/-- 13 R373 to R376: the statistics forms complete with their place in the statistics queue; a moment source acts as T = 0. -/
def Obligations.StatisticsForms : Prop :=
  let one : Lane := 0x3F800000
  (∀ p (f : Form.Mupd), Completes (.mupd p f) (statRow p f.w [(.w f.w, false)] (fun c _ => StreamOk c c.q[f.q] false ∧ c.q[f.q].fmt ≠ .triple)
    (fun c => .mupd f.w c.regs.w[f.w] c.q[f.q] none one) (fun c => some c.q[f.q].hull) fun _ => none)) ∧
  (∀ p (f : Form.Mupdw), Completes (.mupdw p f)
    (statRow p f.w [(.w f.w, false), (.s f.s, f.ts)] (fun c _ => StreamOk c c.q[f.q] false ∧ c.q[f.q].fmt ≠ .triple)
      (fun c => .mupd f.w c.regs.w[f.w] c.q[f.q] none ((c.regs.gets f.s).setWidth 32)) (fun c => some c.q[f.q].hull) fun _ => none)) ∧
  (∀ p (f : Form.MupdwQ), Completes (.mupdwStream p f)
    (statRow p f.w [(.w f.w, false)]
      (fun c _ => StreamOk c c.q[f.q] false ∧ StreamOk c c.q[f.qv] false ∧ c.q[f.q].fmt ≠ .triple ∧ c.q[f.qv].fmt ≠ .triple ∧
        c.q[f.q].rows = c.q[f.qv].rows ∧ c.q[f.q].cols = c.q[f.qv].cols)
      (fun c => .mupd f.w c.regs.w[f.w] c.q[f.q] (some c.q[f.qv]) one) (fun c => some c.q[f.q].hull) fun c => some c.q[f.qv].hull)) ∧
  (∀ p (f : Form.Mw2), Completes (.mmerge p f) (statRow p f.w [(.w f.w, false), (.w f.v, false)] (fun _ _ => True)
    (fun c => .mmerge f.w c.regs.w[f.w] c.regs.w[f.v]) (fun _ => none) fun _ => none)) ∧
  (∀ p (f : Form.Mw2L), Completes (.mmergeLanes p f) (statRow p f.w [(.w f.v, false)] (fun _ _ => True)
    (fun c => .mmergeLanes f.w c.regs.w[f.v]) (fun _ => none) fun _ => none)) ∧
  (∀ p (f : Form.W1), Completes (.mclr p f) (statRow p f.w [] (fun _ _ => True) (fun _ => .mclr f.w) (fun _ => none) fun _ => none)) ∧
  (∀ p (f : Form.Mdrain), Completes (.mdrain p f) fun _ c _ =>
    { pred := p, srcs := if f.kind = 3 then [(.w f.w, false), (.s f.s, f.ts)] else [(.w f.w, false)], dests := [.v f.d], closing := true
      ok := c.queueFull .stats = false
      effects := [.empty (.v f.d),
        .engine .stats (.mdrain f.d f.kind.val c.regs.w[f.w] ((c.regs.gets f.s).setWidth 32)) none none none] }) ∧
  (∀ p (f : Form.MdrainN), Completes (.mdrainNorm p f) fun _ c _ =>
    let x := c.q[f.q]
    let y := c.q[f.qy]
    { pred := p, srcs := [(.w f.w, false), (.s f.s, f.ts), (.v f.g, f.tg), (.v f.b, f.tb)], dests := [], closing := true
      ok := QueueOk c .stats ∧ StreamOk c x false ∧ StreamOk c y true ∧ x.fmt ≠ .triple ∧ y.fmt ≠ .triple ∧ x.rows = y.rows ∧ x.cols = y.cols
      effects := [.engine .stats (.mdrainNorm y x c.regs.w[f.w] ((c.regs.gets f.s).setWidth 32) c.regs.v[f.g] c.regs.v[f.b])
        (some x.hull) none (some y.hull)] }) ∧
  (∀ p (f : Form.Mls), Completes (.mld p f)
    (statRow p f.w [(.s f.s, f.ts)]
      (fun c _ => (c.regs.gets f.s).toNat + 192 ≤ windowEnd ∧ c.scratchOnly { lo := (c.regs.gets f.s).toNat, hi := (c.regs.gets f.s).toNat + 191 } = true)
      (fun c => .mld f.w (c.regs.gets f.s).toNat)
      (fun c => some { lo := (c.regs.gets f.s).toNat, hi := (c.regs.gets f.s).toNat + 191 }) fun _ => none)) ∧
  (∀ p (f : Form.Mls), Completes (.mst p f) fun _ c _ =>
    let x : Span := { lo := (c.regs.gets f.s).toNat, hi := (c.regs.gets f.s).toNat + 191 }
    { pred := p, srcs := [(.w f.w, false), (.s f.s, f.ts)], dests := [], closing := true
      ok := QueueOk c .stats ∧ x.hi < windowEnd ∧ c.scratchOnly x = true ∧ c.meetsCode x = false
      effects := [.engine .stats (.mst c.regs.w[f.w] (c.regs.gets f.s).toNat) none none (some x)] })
┄┄┄┄┄┄┄┄┄┄
-- TASK STATEMENT --
Return each line of the material above that holds the string "regs".

-- EXERCISE RESPONSE --
    (fun c => .mupd f.w c.regs.w[f.w] c.q[f.q] none one) (fun c => some c.q[f.q].hull) fun _ => none)) ∧
      (fun c => .mupd f.w c.regs.w[f.w] c.q[f.q] none ((c.regs.gets f.s).setWidth 32)) (fun c => some c.q[f.q].hull) fun _ => none)) ∧
      (fun c => .mupd f.w c.regs.w[f.w] c.q[f.q] (some c.q[f.qv]) one) (fun c => some c.q[f.q].hull) fun c => some c.q[f.qv].hull)) ∧
    (fun c => .mmerge f.w c.regs.w[f.w] c.regs.w[f.v]) (fun _ => none) fun _ => none)) ∧
    (fun c => .mmergeLanes f.w c.regs.w[f.v]) (fun _ => none) fun _ => none)) ∧
        .engine .stats (.mdrain f.d f.kind.val c.regs.w[f.w] ((c.regs.gets f.s).setWidth 32)) none none none] }) ∧
      effects := [.engine .stats (.mdrainNorm y x c.regs.w[f.w] ((c.regs.gets f.s).setWidth 32) c.regs.v[f.g] c.regs.v[f.b])
      (fun c _ => (c.regs.gets f.s).toNat + 192 ≤ windowEnd ∧ c.scratchOnly { lo := (c.regs.gets f.s).toNat, hi := (c.regs.gets f.s).toNat + 191 } = true)
      (fun c => .mld f.w (c.regs.gets f.s).toNat)
      (fun c => some { lo := (c.regs.gets f.s).toNat, hi := (c.regs.gets f.s).toNat + 191 }) fun _ => none)) ∧
    let x : Span := { lo := (c.regs.gets f.s).toNat, hi := (c.regs.gets f.s).toNat + 191 }
      effects := [.engine .stats (.mst c.regs.w[f.w] (c.regs.gets f.s).toNat) none none (some x)] })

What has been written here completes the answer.